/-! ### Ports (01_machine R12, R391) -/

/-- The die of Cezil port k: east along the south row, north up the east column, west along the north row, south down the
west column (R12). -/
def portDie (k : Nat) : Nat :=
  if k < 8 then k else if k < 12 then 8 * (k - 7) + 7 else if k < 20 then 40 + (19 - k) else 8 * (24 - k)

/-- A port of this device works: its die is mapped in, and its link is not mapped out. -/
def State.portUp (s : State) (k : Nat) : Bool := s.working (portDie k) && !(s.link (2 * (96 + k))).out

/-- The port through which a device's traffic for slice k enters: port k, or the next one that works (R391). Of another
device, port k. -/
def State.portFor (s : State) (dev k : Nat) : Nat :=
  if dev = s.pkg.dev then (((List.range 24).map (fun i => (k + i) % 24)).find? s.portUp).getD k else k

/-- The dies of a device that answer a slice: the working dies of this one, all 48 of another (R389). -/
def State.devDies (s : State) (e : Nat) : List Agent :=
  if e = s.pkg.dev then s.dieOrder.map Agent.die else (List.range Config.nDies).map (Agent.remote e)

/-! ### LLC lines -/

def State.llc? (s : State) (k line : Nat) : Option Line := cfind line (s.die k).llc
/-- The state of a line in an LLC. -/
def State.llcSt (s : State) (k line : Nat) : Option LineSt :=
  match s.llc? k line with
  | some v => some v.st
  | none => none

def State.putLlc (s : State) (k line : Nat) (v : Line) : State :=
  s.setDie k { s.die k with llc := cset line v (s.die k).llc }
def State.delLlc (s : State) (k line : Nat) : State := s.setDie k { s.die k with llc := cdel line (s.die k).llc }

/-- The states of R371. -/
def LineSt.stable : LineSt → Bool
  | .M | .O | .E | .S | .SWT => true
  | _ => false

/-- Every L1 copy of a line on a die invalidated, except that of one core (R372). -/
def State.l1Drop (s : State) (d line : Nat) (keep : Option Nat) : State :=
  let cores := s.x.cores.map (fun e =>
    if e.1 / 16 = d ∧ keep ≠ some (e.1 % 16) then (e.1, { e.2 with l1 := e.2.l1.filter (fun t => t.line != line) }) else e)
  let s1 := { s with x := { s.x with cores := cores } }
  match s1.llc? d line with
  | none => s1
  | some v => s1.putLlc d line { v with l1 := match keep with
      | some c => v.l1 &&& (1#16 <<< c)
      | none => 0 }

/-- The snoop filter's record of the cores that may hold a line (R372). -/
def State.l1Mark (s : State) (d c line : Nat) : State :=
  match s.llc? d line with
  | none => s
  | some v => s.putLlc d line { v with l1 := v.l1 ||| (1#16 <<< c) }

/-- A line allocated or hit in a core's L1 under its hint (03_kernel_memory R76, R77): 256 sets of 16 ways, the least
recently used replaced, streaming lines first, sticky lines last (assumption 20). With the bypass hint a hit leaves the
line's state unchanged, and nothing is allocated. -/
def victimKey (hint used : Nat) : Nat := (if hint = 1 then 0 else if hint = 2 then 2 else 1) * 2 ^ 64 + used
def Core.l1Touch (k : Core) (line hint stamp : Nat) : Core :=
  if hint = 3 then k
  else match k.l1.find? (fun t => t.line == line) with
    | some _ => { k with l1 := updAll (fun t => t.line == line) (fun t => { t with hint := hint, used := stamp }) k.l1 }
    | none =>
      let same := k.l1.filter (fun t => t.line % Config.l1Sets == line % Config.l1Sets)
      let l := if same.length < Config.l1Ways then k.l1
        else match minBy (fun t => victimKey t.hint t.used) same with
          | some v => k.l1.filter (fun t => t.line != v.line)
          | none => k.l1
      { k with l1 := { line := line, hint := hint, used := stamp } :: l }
__________
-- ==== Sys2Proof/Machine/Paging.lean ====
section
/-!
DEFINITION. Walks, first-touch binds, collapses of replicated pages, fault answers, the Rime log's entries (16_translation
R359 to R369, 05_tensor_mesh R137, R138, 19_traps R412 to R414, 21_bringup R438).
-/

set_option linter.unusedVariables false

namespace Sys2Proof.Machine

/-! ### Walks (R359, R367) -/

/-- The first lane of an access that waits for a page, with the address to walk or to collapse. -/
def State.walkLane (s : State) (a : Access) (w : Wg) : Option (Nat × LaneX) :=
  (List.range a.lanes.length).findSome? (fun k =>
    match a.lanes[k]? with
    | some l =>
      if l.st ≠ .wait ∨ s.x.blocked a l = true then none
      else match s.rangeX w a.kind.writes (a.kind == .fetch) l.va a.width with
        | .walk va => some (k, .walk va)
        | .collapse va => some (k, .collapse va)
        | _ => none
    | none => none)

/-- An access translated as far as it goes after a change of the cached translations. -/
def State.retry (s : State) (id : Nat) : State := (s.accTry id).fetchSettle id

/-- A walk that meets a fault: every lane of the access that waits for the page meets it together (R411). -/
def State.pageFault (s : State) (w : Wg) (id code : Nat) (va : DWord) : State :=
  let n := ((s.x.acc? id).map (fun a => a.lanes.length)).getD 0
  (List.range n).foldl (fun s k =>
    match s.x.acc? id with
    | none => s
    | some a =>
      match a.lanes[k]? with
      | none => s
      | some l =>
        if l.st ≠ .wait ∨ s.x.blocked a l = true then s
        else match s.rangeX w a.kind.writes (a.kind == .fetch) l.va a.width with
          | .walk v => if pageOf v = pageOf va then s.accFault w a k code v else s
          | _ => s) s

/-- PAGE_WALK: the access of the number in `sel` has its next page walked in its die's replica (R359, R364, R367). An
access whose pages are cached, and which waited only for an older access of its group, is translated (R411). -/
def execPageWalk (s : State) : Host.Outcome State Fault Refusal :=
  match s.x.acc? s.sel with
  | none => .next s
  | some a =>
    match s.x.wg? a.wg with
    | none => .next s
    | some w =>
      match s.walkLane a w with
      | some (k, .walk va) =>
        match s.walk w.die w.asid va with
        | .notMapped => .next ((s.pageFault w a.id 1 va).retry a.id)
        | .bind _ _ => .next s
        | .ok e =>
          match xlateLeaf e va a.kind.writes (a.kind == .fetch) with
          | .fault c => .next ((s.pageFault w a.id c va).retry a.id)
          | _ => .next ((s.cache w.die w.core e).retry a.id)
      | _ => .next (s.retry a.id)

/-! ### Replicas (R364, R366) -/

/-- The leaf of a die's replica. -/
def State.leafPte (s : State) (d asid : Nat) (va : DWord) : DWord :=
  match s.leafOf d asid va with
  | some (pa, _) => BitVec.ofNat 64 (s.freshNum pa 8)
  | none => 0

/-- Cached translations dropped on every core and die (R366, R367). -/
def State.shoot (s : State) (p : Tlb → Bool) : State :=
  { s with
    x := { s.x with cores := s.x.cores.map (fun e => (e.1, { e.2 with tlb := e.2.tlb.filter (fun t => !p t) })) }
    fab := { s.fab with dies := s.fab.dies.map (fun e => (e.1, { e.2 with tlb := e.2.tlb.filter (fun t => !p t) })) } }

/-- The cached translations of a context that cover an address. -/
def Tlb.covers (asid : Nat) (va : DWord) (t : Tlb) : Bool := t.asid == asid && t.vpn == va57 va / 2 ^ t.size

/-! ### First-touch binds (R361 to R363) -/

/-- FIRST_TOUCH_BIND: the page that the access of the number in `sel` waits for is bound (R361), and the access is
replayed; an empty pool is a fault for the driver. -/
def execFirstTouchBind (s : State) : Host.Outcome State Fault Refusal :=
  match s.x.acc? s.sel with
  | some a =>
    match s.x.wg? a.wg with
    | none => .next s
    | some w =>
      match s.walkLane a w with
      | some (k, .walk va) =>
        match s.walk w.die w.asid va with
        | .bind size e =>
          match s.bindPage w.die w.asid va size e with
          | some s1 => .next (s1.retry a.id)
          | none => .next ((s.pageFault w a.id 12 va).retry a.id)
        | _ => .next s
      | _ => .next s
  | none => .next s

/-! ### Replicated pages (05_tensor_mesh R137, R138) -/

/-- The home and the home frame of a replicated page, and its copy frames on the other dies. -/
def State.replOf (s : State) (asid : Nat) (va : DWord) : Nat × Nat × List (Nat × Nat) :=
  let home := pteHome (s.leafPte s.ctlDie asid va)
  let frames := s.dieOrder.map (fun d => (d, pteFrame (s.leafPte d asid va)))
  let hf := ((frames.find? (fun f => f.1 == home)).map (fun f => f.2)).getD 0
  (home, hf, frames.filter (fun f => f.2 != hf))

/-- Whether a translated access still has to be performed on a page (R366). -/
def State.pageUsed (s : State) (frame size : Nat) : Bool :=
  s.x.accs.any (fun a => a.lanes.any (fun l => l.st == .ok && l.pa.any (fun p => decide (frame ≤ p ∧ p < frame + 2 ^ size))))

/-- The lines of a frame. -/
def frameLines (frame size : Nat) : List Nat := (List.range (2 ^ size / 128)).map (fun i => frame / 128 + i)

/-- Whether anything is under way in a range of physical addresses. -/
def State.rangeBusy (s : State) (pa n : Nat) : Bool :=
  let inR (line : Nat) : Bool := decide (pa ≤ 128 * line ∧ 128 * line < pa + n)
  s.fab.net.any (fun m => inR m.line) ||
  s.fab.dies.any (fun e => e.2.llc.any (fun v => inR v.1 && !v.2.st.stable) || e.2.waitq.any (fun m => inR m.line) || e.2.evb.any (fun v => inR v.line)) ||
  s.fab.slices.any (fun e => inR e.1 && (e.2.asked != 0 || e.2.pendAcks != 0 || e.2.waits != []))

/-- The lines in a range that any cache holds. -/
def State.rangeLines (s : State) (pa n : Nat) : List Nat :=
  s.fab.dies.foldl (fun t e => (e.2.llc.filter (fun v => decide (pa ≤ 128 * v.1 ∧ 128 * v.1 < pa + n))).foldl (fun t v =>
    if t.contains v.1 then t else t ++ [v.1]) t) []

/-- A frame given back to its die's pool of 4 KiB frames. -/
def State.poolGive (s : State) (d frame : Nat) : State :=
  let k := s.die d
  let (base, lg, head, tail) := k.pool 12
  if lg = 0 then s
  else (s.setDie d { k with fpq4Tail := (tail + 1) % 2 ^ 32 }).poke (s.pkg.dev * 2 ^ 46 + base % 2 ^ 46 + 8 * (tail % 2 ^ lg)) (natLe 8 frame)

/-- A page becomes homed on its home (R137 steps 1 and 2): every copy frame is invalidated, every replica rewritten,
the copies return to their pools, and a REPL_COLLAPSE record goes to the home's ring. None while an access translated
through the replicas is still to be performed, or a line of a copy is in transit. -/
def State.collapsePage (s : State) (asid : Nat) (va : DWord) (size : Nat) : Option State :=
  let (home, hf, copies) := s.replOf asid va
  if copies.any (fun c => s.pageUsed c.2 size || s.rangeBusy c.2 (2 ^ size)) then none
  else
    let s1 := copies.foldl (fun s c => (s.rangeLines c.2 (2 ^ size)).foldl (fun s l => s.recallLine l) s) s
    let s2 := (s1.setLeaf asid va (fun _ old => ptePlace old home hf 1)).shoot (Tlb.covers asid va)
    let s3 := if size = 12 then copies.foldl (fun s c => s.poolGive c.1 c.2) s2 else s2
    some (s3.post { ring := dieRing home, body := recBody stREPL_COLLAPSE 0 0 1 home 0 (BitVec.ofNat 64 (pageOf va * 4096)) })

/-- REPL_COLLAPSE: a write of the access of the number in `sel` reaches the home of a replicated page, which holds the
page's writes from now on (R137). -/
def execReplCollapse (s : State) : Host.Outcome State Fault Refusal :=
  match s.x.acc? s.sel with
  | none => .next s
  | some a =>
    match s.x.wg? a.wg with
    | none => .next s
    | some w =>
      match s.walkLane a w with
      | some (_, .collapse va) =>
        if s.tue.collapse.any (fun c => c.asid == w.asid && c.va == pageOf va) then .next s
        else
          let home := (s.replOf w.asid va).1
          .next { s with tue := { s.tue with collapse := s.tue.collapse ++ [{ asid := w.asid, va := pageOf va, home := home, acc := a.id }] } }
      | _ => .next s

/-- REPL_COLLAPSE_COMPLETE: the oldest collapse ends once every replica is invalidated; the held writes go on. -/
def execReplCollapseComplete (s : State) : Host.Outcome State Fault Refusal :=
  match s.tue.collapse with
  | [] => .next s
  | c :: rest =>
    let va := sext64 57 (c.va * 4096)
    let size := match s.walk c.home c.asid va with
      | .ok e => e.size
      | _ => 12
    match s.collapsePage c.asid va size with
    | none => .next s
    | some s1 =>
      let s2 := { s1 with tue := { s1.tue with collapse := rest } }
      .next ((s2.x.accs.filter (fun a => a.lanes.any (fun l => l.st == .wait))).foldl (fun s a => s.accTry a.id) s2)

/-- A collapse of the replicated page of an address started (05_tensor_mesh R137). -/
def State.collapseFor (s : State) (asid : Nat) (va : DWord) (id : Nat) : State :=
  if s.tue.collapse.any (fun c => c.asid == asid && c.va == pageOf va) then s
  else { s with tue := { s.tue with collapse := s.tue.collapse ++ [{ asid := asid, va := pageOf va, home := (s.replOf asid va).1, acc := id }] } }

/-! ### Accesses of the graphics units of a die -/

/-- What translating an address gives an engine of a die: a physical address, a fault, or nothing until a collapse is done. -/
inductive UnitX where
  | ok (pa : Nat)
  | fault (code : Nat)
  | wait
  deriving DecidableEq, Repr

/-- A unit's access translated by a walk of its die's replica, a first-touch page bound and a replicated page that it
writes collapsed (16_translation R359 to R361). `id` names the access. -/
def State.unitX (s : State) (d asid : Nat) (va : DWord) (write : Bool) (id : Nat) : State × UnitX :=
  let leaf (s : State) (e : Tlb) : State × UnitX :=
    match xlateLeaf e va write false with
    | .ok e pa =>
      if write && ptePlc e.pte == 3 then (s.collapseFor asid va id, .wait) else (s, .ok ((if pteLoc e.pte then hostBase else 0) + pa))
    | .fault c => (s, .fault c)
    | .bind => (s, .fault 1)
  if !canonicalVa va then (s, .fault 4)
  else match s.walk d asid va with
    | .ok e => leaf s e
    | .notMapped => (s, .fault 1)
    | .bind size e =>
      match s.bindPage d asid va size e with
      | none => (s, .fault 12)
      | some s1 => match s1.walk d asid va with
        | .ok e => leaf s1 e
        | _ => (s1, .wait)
__________
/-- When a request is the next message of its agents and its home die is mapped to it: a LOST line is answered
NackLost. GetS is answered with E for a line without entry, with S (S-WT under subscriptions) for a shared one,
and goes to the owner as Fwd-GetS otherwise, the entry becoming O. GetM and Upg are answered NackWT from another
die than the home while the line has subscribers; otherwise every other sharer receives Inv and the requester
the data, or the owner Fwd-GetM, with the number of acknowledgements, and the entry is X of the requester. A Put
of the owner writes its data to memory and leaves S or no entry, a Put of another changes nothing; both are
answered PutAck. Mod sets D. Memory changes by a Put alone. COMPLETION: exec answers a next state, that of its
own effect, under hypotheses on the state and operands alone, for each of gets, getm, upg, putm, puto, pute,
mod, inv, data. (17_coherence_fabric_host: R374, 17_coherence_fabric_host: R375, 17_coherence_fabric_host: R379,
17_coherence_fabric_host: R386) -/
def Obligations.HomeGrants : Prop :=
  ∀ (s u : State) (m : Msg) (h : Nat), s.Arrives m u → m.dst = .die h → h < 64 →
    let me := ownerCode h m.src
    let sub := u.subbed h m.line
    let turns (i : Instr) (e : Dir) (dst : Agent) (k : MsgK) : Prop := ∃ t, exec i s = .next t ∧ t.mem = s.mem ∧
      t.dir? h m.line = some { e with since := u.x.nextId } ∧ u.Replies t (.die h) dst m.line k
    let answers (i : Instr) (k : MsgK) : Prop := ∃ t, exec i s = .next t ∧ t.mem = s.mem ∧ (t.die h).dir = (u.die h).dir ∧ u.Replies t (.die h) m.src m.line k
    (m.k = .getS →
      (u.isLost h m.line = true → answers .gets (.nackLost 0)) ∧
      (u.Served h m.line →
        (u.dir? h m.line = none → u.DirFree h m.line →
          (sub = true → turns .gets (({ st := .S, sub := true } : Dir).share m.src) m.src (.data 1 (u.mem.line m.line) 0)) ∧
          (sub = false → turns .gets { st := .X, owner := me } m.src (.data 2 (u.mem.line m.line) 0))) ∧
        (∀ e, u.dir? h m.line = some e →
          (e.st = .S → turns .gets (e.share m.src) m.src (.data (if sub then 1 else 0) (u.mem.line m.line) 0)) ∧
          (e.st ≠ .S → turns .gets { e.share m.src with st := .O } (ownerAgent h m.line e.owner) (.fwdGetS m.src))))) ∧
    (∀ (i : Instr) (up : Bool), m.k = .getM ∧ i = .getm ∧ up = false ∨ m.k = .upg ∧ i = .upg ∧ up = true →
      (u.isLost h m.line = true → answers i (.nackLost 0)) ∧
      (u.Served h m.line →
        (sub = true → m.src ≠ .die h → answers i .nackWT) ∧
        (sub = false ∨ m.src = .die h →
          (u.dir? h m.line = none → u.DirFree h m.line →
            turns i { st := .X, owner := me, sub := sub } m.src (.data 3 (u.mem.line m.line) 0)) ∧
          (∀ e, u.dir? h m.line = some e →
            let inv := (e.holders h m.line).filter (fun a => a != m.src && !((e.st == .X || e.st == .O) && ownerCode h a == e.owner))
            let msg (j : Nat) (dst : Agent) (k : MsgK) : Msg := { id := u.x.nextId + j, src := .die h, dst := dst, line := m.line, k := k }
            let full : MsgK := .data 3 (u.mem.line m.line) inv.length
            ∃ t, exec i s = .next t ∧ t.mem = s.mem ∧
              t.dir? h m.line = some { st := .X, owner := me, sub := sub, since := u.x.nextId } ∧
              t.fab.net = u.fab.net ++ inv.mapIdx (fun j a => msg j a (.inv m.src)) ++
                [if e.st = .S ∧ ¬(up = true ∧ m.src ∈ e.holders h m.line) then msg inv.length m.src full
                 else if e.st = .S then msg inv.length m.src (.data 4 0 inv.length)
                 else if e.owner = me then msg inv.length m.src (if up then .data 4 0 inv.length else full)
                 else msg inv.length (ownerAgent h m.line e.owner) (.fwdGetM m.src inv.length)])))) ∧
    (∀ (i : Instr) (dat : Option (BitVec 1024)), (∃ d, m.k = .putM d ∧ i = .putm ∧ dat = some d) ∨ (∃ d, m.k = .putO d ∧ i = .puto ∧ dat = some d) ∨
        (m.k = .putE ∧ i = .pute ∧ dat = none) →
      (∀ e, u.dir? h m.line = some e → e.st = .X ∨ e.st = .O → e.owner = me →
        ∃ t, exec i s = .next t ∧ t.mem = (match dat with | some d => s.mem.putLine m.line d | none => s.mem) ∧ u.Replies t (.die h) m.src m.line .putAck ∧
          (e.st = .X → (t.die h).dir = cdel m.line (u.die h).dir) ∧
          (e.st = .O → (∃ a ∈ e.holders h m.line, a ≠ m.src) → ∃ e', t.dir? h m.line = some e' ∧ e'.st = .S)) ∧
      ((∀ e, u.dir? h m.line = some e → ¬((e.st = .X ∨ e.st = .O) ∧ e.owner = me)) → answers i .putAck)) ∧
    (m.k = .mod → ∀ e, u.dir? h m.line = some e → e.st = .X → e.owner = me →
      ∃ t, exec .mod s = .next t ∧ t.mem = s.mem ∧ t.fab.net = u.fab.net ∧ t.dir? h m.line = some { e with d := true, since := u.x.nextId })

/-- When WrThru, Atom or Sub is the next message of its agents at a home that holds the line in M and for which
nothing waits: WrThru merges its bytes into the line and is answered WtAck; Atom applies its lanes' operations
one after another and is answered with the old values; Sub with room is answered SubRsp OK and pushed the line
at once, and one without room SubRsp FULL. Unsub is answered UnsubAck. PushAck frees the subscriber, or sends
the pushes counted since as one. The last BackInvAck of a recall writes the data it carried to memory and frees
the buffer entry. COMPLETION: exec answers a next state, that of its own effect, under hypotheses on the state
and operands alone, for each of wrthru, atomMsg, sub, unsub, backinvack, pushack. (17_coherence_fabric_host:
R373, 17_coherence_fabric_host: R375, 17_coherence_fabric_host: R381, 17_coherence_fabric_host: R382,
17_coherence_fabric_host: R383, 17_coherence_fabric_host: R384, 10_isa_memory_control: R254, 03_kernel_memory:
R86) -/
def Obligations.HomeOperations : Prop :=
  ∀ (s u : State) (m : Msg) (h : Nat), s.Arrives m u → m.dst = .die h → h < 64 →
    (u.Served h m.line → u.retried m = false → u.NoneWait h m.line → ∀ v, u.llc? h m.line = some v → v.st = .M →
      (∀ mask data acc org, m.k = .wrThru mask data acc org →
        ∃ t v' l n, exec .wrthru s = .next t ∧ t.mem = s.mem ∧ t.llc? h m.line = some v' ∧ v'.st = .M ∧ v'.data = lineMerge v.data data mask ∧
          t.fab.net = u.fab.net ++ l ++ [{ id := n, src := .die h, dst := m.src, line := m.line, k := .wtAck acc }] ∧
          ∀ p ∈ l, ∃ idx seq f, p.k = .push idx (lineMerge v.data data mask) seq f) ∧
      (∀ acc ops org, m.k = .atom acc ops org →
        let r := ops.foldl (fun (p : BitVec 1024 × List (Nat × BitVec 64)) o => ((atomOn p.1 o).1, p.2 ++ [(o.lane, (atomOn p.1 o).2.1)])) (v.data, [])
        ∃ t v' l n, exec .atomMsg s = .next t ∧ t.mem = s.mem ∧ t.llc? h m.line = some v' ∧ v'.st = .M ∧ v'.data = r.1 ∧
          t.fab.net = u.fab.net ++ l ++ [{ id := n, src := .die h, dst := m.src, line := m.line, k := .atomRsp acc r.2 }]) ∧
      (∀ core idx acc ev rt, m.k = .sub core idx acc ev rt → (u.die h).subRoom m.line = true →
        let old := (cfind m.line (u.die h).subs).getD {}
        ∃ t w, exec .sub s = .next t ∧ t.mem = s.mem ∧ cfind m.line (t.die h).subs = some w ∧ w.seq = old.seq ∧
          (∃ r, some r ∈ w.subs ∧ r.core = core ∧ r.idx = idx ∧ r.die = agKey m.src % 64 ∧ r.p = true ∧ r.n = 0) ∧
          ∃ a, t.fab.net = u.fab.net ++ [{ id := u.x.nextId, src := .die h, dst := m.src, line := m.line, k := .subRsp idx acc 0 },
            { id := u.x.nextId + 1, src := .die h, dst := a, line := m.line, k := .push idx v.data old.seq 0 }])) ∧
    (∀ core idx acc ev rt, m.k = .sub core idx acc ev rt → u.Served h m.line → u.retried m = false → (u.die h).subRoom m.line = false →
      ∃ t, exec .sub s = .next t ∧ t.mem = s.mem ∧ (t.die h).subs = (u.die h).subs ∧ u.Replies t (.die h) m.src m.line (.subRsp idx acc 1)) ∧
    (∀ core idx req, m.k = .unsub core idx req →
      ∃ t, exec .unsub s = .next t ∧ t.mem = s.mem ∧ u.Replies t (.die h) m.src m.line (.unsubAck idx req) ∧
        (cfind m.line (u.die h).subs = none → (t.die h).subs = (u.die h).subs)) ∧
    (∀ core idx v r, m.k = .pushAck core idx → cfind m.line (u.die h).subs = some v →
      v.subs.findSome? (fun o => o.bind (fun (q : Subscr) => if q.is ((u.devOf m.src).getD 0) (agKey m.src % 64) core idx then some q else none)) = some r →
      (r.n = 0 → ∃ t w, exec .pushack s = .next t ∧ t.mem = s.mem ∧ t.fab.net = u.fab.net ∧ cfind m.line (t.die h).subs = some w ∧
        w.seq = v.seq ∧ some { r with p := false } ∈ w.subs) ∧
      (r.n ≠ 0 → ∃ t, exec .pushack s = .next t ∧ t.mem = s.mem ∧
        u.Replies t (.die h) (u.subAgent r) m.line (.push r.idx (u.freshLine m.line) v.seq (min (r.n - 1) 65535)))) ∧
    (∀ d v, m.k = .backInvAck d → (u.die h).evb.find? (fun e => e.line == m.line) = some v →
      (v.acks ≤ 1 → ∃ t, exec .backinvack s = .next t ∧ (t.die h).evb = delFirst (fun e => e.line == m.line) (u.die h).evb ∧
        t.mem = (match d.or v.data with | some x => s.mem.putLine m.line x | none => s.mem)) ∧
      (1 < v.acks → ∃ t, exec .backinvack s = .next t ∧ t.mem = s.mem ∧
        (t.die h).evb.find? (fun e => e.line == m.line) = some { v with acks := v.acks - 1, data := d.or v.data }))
__________
WHAT THE EXERCISE ASKS: A bare number is the whole answer: how many lines in the listing hold the string "poolGive".

TASK RESULT: 2